We all know that indoors there is a high risk of transmission, as respiratory fog-like aerosols accumulate mainly in small and poorly ventilated spaces. But what is the situation outdoors? Do these fog-like aerosols play a role? And what is the contribution of larger spray-like respiratory aerosols? I explored this question in a study in which I simulated a run with a group of dummies. I used a fog machine and a professional pesticide sprayer filled with color and checked the transmission rates. I then used the computer to simulate various race formats. The bottom line in a nutshell: Fog is generally too dilute to transfer enough aerosols. However, if you are hit by even one large spray aerosol, the risk increases rapidly. Fortunately, the likelihood of being hit by a large droplet is low as long as you avoid chasing other runners for extended periods of time. Overall, the risk of getting infected during an outdoor run is low. Organizers can further reduce the risk by setting up many small starting blocks, starting individually every few seconds, or a combination of both; and by setting rules that runners cannot run close behind each other.
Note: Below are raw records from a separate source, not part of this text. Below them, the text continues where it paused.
/-- The angle of a region for a request: any one, free, with which the fundamental lies within 1 % of M (R230, log entry 158). -/
def ModReq.ovmAngle (r : ModReq) (site : Nat) (f : Nat → Int) : Nat :=
  let x := (Config.freeFun site [r.s, r.D] % (deg30 + 1)).toNat
  if 100 * (f x - r.index).natAbs ≤ r.index.natAbs then x else ovmSolve f r.index 30 0 (deg30 + 1)

/-- A request lies within `x` codes of a vertex of the hexagon, at a multiple of 60°. -/
def ModReq.nearVertex (r : ModReq) (x : Nat) : Bool :=
  let v := clarke r.n
  let y := (angleOf 0x2307 v.1 v.2).toNat * 6 % 4294967296
  decide (min y (4294967296 - y) ≤ 6 * x)

/-- Two-region overmodulation of a request beyond the linear range (R230), with `six` six-step: up to the fundamental that the hexagon
itself gives, the request in its own direction with its magnitude raised, on the hexagon at most; beyond that, the vertex near it, or the
hexagon in its own direction. -/
def ModReq.over (r : ModReq) (six : Bool) : ModReq :=
  let span := max3 r.n - min3 r.n
  let hexagon := { r with n := Vector.ofFn (fun p : Fin 3 => rdiv 0x2305 (r.n[p] * r.D) span.toNat) }
  if six then r.vertex
  else if r.index ≤ ovmFirst deg30 then
    let den := sqrt3w * (cosSin (r.ovmAngle 0x2304 ovmFirst)).1 * rsqrt 0x2306 r.s.toNat
    if den < span * one62 * one62 then hexagon
    else { r with n := Vector.ofFn (fun p : Fin 3 => rdiv 0x2308 (r.n[p] * r.D * one62 * one62) den.toNat) }
  else if r.nearVertex (r.ovmAngle 0x2309 ovmSecond) then r.vertex
  else hexagon

/-- The request as the modulation uses it: limited to `OVM_MAX`, overmodulated beyond M = π ÷ (2√3), that is |v| > V_DC ÷ √3; and whether
the limit acted (R230). Block commutation takes |v| as it is (R237). -/
def ModReq.shaped (r : ModReq) (mod ovm : Nat) : ModReq × Bool :=
  if mod = 3 ∨ r.D ≤ 0 then (r, false)
  else
    let lim := overLimit r ovm
    let q := if lim then r.limited ovm else r
    (if 3 * q.s ≤ q.D * q.D then q else q.over (lim && ovm == 256), lim)

/-- The compare of a phase before compensation, 0 to `h` (R229): free at V_DC = 0. -/
def phaseCmp (mod : Nat) (r : ModReq) (h : Nat) (p : Nat) : Int :=
  if 0 < r.D then clampInt 0 h (rnear 229 (dutyNum mod r.n r.D (tget r.n p) * h) (2 * r.D).toNat)
  else Config.freeFun 0x230 [mod, r.n[0], r.n[1], r.n[2], r.D, h, p] % (h + 1 : Nat)

/-- The phase that a mask entry chops: both its switches pass (R237). -/
def Dev.maskChops (d : Dev) (a s p : Nat) : Bool := d.rb (Reg.PWM_MASK a s) p && d.rb (Reg.PWM_MASK a s) (p + 3)

/-- The compare of a phase under block commutation (R237): |v| ÷ V_DC for the chopping phase and for the floating phase
that chops next in the present direction, 0 for the others. -/
def Dev.blockCmp (d : Dev) (a : Nat) (r : ModReq) (h p : Nat) : Int :=
  let s := d.rf (Reg.FLD_STAT a) 4 3
  let next := if 0 ≤ sword (d.rget (Reg.FLD_SPEED a)) then (s + 1) % 6 else (s + 5) % 6
  let floats := !d.rb (Reg.PWM_MASK a s) p && !d.rb (Reg.PWM_MASK a s) (p + 3)
  if d.maskChops a s p || (floats && d.maskChops a next p) then
    if r.D ≤ 0 then h else min h (rnear 237 (rsqrt 0x237 r.s.toNat * h) r.D.toNat)
  else 0

/-- The dead-time compensation of a phase, 1/16 tick (R231). -/
def Dev.dtcOf (d : Dev) (a p : Nat) : Int :=
  if d.rb (Reg.FLD_CFG a) 5 then
    let dtc := d.rget (Reg.FLD_DTC a)
    let iz : Int := max 1 (fget dtc 16 12) * 65536
    rdiv 231 ((fget dtc 0 12 : Nat) * clampInt (-iz) iz (tget (d.fu a).ip p)) iz.toNat
  else 0

/-- Compares up and down of the three phases for a period of `per` ticks, at 2p and 2p + 1, and whether `OVM_MAX` limited the request
(R229–R231). -/
def Dev.compares (d : Dev) (a per : Nat) (vd vq : Int) (ang : Word) : Vector Int 6 × Bool :=
  let h := per * 8
  let mod := d.rf (Reg.FLD_CFG a) 0 3
  let r := (d.modReq a vd vq ang).shaped mod (d.rf (Reg.FLD_CFG a) 16 9)
  (Vector.ofFn (fun i : Fin 6 =>
    let p := i.val / 2
    let c := if mod = 3 then d.blockCmp a r.1 h p else phaseCmp mod r.1 h p
    let dt := d.dtcOf a p
    let half := rdiv 0x2310 dt 2
    clampInt 0 h (c + (if i.val % 2 = 0 then half else dt - half))), r.2)

/-- The window guard of R233: compares with all three high times lowered by the same amount, half of it on each compare as far as a
compare has it, and whether the limit applied. -/
def guardWindows (tlim : Int) (q : Vector Int 6) : Vector Int 6 × Bool :=
  let t : Vector Int 3 := #v[q[0] + q[1], q[2] + q[3], q[4] + q[5]]
  let second := t[0] + t[1] + t[2] - max3 t - min3 t
  if tlim < second then
    let want := second - tlim
    let dl := min want (min3 t)
    let up (p : Fin 3) : Int := min (tget q (2 * p)) (max (dl / 2) (dl - tget q (2 * p + 1)))
    (Vector.ofFn (fun i : Fin 6 =>
      let p : Fin 3 := ⟨i.val / 2, by omega⟩
      q[i] - (if i.val % 2 = 0 then up p else dl - up p)), decide (min3 t < want))
  else (q, false)

/-- `T_lim` of R233 in 1/16 tick for a period. -/
def Dev.guardLim (d : Dev) (a per : Nat) : Int :=
  16 * ((per : Int) - d.rf (Reg.PWM_DT (d.leader a)) 0 12 - d.rf (Reg.PWM_WIN a) 16 12 - d.rf (Reg.PWM_WIN a) 0 11)

/-- The compares of axis `a` for a period, guarded (R229–R233): what they are, whether the guard reached its limit, whether `OVM_MAX`
limited the request. -/
structure FieldCmps where
  cmps : Vector Int 6
  short : Bool
  vlim : Bool
  deriving DecidableEq, Repr

def Dev.finalCmps (d : Dev) (a per : Nat) (vd vq : Int) (ang : Word) : FieldCmps :=
  let c := d.compares a per vd vq ang
  if d.rb (Reg.FLD_CFG a) 4 && !d.rb (Reg.PWM_CFG (d.leader a)) 0 && d.rb (Reg.PWM_WIN a) 31 then
    let g := guardWindows (d.guardLim a per) c.1
    ⟨g.1, g.2, c.2⟩
  else ⟨c.1, false, c.2⟩

/-- The voltage that HFI adds to v_d: the polarity pulses of the start, then a square wave (R240). -/
def Dev.hfiVolt (d : Dev) (a : Nat) : Int :=
  let l := d.leader a
  if d.src l = 3 ∨ d.acqPath l = 3 then
    let amp : Int := d.rf (Reg.FLD_HFI l) 0 12 * 65536
    let w := d.rf (Reg.FLD_HFI l) 12 4
    let n := (d.fu l).hfiN
    if (d.fu l).hfiLocked = false ∧ n < w then 2 * amp else if (d.fu l).hfiLocked = false ∧ n < 2 * w then -(2 * amp)
    else if (d.pw a).bcount % 2 = 0 then amp else -amp
  else 0

/-- The peak of the period in which compares that apply at tick `u` act (R228). -/
def Dev.peakOf (d : Dev) (a u : Nat) : Int :=
  let b := (d.pw (d.leader a)).lastB
  b + (u - b) / d.perOf a * d.perOf a + d.perOf a / 2

/-- The peak of the first period of `per2` ticks that begins at tick `u` or after it. -/
def Dev.peakOfNext (d : Dev) (a u per2 : Nat) : Int :=
  let b := (d.pw (d.leader a)).lastB
  b + (u - b + d.perOf a - 1) / d.perOf a * d.perOf a + per2 / 2

/-- θ′ (R228): the step's angle extrapolated to a tick. -/
def Dev.angleAt (d : Dev) (a : Nat) (t : Int) : Word :=
  advance (d.rget (Reg.FLD_ANGLE a)) (sword (d.rget (Reg.FLD_SPEED a))) (t - (d.fu a).angT)

/-- The flags of a computation: `VLIM`, and `WG_SHORT` with the guard fault (R230, R233). -/
def Dev.cmpFlags (d : Dev) (a : Nat) (c : FieldCmps) : Dev :=
  let d := if c.vlim then d.wb (Reg.FLD_FLAGS a) 1 true else d
  if c.short then (d.wb (Reg.FLD_FLAGS a) 2 true).occ (0x0704 + 0x10 * d.leader a) 0 else d

/-- R228, R234: the field unit turns a voltage for axis `a` into staged compares, for the period in effect and, while a period is
staged, for that one as well. Past the cut-off they are for the update point after the next (R147). -/
def Dev.stageVolts (d : Dev) (a : Nat) (vd vq : Int) : Dev :=
  let vd := vd + d.hfiVolt a
  let late := d.pastCutoff a
  let u := d.applyAt a
  let c := d.finalCmps a (d.perOf a) vd vq (d.angleAt a (d.peakOf a u))
  let d := ((List.range 6).foldl (fun d i => d.fieldCmp a i (BitVec.ofNat 32 (tget c.cmps i).toNat) late) d).cmpFlags a c
  let d := if late then (d.wb (Reg.PWM_FLAGS a) 4 true).occ (0x0406 + 0x10 * d.leader a) 0 else d
  match (d.pw (d.leader a)).per with
  | some p =>
    let per2 := fget p 0 24
    let c2 := d.finalCmps a per2 vd vq (d.angleAt a (d.peakOfNext a u per2))
    ((List.range 6).foldl (fun d i => d.fieldNcmp a i (BitVec.ofNat 32 (tget c2.cmps i).toNat) late) d).cmpFlags a c2
  | none => d

/-- The voltage that the engine delivers for axis `a` becomes compares while the axis is driven (R234). -/
def Dev.modulate (d : Dev) (a : Nat) (vd vq : Int) : Dev :=
  let d := d.hlt 0x06 a (d.now - (d.cv a).setT : Nat)
  if (d.axOf a).active then d.stageVolts a vd vq else d

/-- CE_CURRENT_SECTION: the current section of axis `a` runs; what passes its output checkpoint reaches the field unit
(R265, R276, R234). -/
def Dev.currentSection (d : Dev) (a : Nat) (upset : Bool) : Dev :=
  match d.ceCurrent a upset with
  | (d, some v) => d.modulate a v.1 v.2
  | (d, none) => d

/-- CE_CURRENT_SECTION. -/
def execCeCurrentSection (a : Nat) (upset : Bool) (s : State) : Host.Outcome State Fault Refusal :=
  s.run (·.currentSection a upset)

/-! ### A step of the field unit (R227–R255) -/

/-- The field unit of axis `a` takes its current set. On the HFI path of an attempt it injects without the engine (log entry 121). -/
def Dev.unitStep (d : Dev) (a : Nat) : Dev :=
  match (d.cv a).ready with
  | none => d
  | some cs =>
    let d := d.cvMod a (fun c => { c with ready := none })
    let v := d.appliedAB a
    let dt := d.sampleTick a - (d.fu a).angT
    let d := if d.leader a ≠ a then d.followAngle a else d.leaderStep a dt cs
    let d := (d.currents a cs).appliedV a v
    let d := d.fuMod a (fun f => { f with angT := d.sampleTick a })
    let d := (d.sectorChange a).select a
    if d.acqPath (d.leader a) = 3 ∧ d.axOf a = .freewheel then d.stageVolts a 0 0 else d

/-- FIELD_STEP of axis `a`. The axes of a six-phase machine step together, the leader first, once both their sets are here: one angle and
one observer serve both (R255; log entry 159). -/
def Dev.fieldStep (d : Dev) (a : Nat) : Dev :=
  if d.paired a then
    let l := d.leader a
    if (d.cv l).ready.isSome && (d.cv (l + 1)).ready.isSome then (d.unitStep l).unitStep (l + 1) else d
  else d.unitStep a

/-- FIELD_STEP. -/
def execFieldStep (a : Nat) (s : State) : Host.Outcome State Fault Refusal := s.run (·.fieldStep a)

/-! ### At the commit point (R254, R446) -/

/-- R254: after a successful attempt the axis enters DRIVING at the first commit point that finds its GI lane up (R180), STO not in effect
and the device in RUN or DEGRADED (log entry 37), and its torque limit ramps from 0. -/
def Dev.resumeAt (d : Dev) (a : Nat) : Dev :=
  if (d.fu a).resume then
    if !(d.axOf a).safe then d.fuMod a (fun f => { f with resume := false })
    else if d.axisLaneUp a && (d.dstate == .run || d.dstate == .degraded) && !d.rb Reg.SAFE_STO 31 then
      ((d.fuMod a (fun f => { f with resume := false, rampFrom := some d.now })).axGo a .driving).heed a
    else d
  else d

/-- R446: an axis in STOPPING enters ENABLED with its reference within ±`STOP_IQ` and its leader's speed below `STOP_SPD`. -/
def Dev.stopTest (d : Dev) (a : Nat) : Dev :=
  let st := d.rget (Reg.FLD_STOP a)
  if d.axOf a == .stopping && decide ((tget d.ce.iref a).natAbs ≤ fget st 16 16 * 65536) &&
      decide ((sword (d.rget (Reg.FLD_SPEED (d.leader a)))).natAbs < fget st 0 16 * 10) then d.axGo a .enabled
  else d

end Sys2Proof.Machine
end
The following are the highlights and the abstract from the publication describing the study. It was published under the terms of the Creative Commons Attribution License (CC BY 4.0), which permits unrestricted use, distribution, and reproduction in any medium, provided the original author and source are cited.
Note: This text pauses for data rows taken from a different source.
-- ==== Sys2Proof/Machine/SafeBlock.lean ====
section
/-! DEFINITION. The SAFE block: safe pulse inhibit and its path test, the torque monitor, safe brake control and the
brake switch test, the connections of the safety layer (chapter 13, R332–R354). -/

namespace Sys2Proof.Machine

def Dev.safeMod (d : Dev) (f : Safe → Safe) : Dev := { d with safe := f d.safe }

/-- The image has committed: the PWM timebases run from the end of commit (R145). -/
def Dev.committed (d : Dev) : Bool := (tget d.pwm 0).running

/-! ### Safe pulse inhibit (R332–R336) -/

/-- Input `i` (0 `nSTO_A`, 1 `nSTO_B`) is in use; STO is in effect. -/
def Dev.stoUse (d : Dev) (i : Nat) : Bool := d.rb Reg.SAFE_CFG (30 + i)
def Dev.stoNow (d : Dev) : Bool := d.rb Reg.SAFE_STO 31

/-- Input `i` is in use and filtered low. -/
def Dev.stoLow (d : Dev) (i : Nat) : Bool := d.stoUse i && tget d.safe.low i

/-- The STO field reaches the islands of every lane that is up: high switches off; low switches off with OFF, and those of
axes whose choice is FREEWHEEL with ASC_SPEED (R333). -/
def Dev.stoField (d : Dev) : Dev :=
  (List.range 24).foldl (fun d sw =>
    let a := sw % 12 / 3
    if (sw < 12 || d.stoOff || !d.choice a) && d.laneUp (laneOf sw) then (d.ilkOff sw).swMod sw Switch.islTurnOff
    else d) d

/-- What STO does to a traction axis when it comes into effect (R335). -/
def Dev.stoAxis (d : Dev) (a : Nat) : Dev :=
  (if d.stoOff then
    if (d.axOf a).active || (d.axOf a == .asc && d.axisLaneUp a) then (d.selDecide a).axGo a .freewheel else d.selDecide a
  else (d.toSafe a).select a).blame 0x0C01 a

/-! ### Safe brake control (R342) -/

/-- The level of both brake switches. -/
def Dev.sbcHs (d : Dev) : Bool := d.rb Reg.SAFE_SBC_STAT 31
def Dev.sbcLs (d : Dev) : Bool := d.rb Reg.SAFE_SBC_STAT 30

/-- The brake switches take a level; the time of one state starts again (R342, R343). -/
def Dev.sbcPins (d : Dev) (hs ls : Bool) : Dev :=
  if d.sbcHs = hs ∧ d.sbcLs = ls then d
  else
    let d := ((d.wb Reg.SAFE_SBC_STAT 31 hs).wb Reg.SAFE_SBC_STAT 30 ls).wb Reg.SAFE_SBC_STAT 29 false
    let d := { d with pins := { d.pins with sbcHs := hs, sbcLs := ls } }
    d.safeMod (fun x => { x with sbcSince := d.now, settled := false, sbcBad := 0 })

/-- The device is in RUN or DEGRADED. -/
def Dev.running (d : Dev) : Bool := d.dstate == .run || d.dstate == .degraded

/-- STO holds the brake applied. -/
def Dev.sbcSto (d : Dev) : Bool := d.rb Reg.SAFE_CFG 28 && d.stoNow

/-- R342: every condition for a released brake holds, a test apart. -/
def Dev.sbcWant (d : Dev) : Bool :=
  d.rb Reg.SAFE_SBC_CFG 31 && d.rb Reg.SAFE_SBC_CTL 0 && d.running && !d.sbcSto

/-- The speed of every axis of the topology is below `APPLY_SPEED`; 0 applies at once. -/
def Dev.sbcSlow (d : Dev) : Bool :=
  let lim := d.rf Reg.SAFE_SBC_APPLY 0 16
  lim == 0 || (List.range 4).all (fun a => !d.inTopo a || decide ((d.selSpeed a).natAbs < 10 * lim))

/-- The end of RUN or DEGRADED, or STO, ends the release while the host still asks for it: the pins then wait for the
speed. -/
def Dev.sbcSoft (d : Dev) : Bool := d.rb Reg.SAFE_SBC_CFG 31 && d.rb Reg.SAFE_SBC_CTL 0

/-- The results of a test end it with what each switch has: TESTING clears, event 0xF3, and two passes restart `SBC_T`
(R346). The completion record of `SBC_TEST` follows. -/
def Dev.sbcEnd (d : Dev) : Dev :=
  match d.safe.test with
  | none => d
  | some t =>
    let h := d.rf Reg.SAFE_SBC_STAT 20 4
    let l := d.rf Reg.SAFE_SBC_STAT 16 4
    let d := (d.wb Reg.SAFE_SBC_STAT 28 false).safeMod (fun x => { x with test := none })
    let d := d.ev 0xF3
    let d := if h = 0 ∧ l = 0 then (d.safeMod (fun x => { x with sbcT := 0 })).lvlOff 0x0C23 0 else d
    d.completeRun (fun c => c.op == 0x27) stOk
      ([BitVec.ofNat 8 t.released.toNat, BitVec.ofNat 8 h, BitVec.ofNat 8 l, 0] ++ beBytes 2 (min 65535 t.times[0]) ++
        beBytes 2 (min 65535 t.times[1]))

/-- The result of a switch (0 high, 1 low): anything but PASS and ABORTED is a failure (R346). -/
def Dev.sbcRes (d : Dev) (sw res : Nat) : Dev :=
  let d := d.wf Reg.SAFE_SBC_STAT (if sw = 0 then 20 else 16) 4 res
  if res = 0 ∨ res = 5 then d else (d.wb Reg.SAFE_FLAGS 2 true).occ (0x0C20 + sw) 0

/-- The switches not yet judged in a test: both while the high one is under test and has no result. -/
def SbcTest.unjudged (t : SbcTest) : List Nat :=
  if t.low then (if t.recover then [] else [1]) else if t.recover then [1] else [0, 1]

/-- A change that R342 calls for ends a test: unjudged switches read ABORTED (R346). -/
def Dev.sbcAbort (d : Dev) : Dev :=
  match d.safe.test with
  | none => d
  | some t => (t.unjudged.foldl (fun d sw => d.sbcRes sw 5) d).sbcEnd

/-- The state that R342 calls for, applied or released, is taken: event 0xF4; a running test ends first. -/
def Dev.sbcTake (d : Dev) (rel : Bool) : Dev := ((d.sbcAbort).sbcPins rel rel).ev 0xF4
Cite this article: Riediker, M. (2022). Low Transmission of Coronavirus via Aerosols during Outdoor Running Races and Athletic Events. Aerosol Air Qual. Res. https://doi.org/10.4209/aaqr.220069


  • Corona-virus transmission between outdoor runners was studied.
  • Experiments suggest low transmission of large (spray) and small (fog) aerosols.
  • Higher speed increased spray transfer and reduced fog transfer.
  • Simulations of races showed low risk, except when trailing over many kilometers.
  • Starting in small blocks and individually every few seconds reduced the risk.
Experimental testing of spray transmission. The nozzle releases droplets that have a similar size distribution to the “large” aerosol droplets produced when someone talks or sings or breathes heavily and loudly during sports. Some of the droplets land on the “face” of the trailing dummies. The color intensity is then compared to a calibration curve. I also weighed the spray container before and after each pass. This way I know what proportion of the spray lands on a “face.” A similar setup was used for fog, but this time I placed miniature aerosol sensors behind the “face mirror” to measure the amount of fog that reaches the “face”.
Approach to simulate the transfer during a race and the influence of different racing schemes such as starting blocks and distances as well as number of participating runners.


Introduction: Outdoor contacts were reported to rarely result in transmission of the severe acute respiratory syndrome coronavirus 2 (SARS-CoV-2). Little is known, however, about the risk during popular outdoor running events. This study assessed the transfer of aerosols from infected runners to other race participants.

Methods: In the experimental part of the study, a group of dummies was pulled at different speeds over an athletics track and field circuit. Fine aerosols were produced with a fog machine, large aerosols with a pesticide sprayer releasing food colorant, with the size matching the two size modes of human expiratory aerosols. The experimentally determined transfer rates fed a Monte Carlo simulation of different race distances, starting sequences and block sizes. Runners were modeled using start and end times of SwissCityMarathon – Lucerne participants and a previously published distribution of virus emission strengths. The race distance was divided into 10-meter segments in which the transfer from the sources to collocated runners was calculated.

Results: The experiments showed that fog and spray transfer decreased with increasing distance from the source. Increased speed was associated with decreased fog but increased spray transfer. The simulations suggest that more runners received small amounts of virus by fog-transfer. However, critical virus-transfers defined as more than 100 virus copies happened mostly by spray. The estimated rate of people getting a potentially infectious dose was in most races well below the simulated prevalence rate of virus-emitting runners, mostly about five-fold smaller. Changing from block starts to individual starts further reduced the estimated transfer. Only an artificial group running 30 km in close distance at high speed brought the rate above parity.

Discussion: These findings suggest that outdoor running events are associated with a low risk for virus infection as long as runners are not trailing each other over very long distances.